Top of Supplied material

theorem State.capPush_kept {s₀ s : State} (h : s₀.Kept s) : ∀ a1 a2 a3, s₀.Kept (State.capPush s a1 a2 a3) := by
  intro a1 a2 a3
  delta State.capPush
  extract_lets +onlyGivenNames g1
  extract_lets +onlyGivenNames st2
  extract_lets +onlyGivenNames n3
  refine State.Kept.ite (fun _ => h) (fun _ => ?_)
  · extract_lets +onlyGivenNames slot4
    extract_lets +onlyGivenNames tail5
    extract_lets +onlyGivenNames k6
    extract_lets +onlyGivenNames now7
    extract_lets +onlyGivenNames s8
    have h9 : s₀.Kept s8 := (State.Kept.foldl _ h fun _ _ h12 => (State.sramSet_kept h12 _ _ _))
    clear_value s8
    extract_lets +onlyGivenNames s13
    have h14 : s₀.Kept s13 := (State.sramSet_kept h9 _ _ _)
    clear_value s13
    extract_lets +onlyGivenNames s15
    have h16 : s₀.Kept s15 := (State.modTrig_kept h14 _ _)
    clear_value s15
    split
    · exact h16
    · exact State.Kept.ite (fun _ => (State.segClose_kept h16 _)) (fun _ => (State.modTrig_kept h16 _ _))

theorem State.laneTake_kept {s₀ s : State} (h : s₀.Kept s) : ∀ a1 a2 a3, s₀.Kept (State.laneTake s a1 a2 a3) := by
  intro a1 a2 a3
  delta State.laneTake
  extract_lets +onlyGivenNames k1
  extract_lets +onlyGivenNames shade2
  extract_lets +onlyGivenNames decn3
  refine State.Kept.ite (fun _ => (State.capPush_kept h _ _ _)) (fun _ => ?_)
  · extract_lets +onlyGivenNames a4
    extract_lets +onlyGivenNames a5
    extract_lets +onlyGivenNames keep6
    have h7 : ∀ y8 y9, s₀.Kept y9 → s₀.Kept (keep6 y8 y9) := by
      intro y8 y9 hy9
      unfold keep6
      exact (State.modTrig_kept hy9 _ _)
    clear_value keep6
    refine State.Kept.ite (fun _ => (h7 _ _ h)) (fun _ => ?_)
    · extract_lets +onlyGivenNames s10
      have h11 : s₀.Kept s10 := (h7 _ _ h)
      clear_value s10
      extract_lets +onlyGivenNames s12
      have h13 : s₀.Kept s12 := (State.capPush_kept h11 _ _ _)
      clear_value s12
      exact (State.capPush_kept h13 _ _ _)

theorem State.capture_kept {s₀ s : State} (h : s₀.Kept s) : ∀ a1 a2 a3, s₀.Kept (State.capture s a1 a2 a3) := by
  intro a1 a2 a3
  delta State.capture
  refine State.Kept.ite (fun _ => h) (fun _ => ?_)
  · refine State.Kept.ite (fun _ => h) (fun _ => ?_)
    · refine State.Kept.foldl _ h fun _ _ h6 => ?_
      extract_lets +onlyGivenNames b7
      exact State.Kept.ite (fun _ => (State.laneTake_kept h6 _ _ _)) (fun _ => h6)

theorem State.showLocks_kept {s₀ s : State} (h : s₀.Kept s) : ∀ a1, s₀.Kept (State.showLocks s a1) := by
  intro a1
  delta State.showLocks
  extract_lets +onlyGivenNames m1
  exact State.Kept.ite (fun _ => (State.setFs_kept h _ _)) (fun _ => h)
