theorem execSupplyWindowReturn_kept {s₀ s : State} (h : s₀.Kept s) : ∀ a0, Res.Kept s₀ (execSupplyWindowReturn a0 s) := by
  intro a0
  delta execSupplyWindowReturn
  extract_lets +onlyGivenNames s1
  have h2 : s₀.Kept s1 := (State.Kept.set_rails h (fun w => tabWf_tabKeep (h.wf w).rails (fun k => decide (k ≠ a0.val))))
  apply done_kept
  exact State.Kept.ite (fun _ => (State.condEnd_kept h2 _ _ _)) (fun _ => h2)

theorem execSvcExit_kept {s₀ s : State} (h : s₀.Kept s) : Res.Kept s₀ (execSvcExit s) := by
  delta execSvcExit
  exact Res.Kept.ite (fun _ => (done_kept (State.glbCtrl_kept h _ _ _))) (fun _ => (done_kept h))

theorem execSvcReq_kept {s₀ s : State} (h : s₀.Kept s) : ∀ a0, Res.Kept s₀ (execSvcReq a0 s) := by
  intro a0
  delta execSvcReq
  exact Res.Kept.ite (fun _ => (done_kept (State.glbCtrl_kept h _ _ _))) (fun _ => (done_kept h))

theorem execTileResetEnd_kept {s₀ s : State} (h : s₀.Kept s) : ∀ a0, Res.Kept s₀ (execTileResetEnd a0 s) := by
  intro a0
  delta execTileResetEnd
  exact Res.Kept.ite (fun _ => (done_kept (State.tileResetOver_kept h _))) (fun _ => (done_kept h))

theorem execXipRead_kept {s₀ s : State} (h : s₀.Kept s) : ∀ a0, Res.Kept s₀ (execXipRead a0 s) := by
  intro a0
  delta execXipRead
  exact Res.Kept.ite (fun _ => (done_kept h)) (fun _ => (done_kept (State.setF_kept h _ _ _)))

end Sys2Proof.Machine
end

Bottom of Supplied material

> [Exercise aim]: Everything above from the line containing "(execSupplyWindowReturn a0 s) := by" through the line containing "have h2 : s₀.Kept" must be copied exactly. Nothing outside that range belongs in the answer.

> [Exercise output]:
theorem execSupplyWindowReturn_kept {s₀ s : State} (h : s₀.Kept s) : ∀ a0, Res.Kept s₀ (execSupplyWindowReturn a0 s) := by
  intro a0
  delta execSupplyWindowReturn
  extract_lets +onlyGivenNames s1
  have h2 : s₀.Kept s1 := (State.Kept.set_rails h (fun w => tabWf_tabKeep (h.wf w).rails (fun k => decide (k ≠ a0.val))))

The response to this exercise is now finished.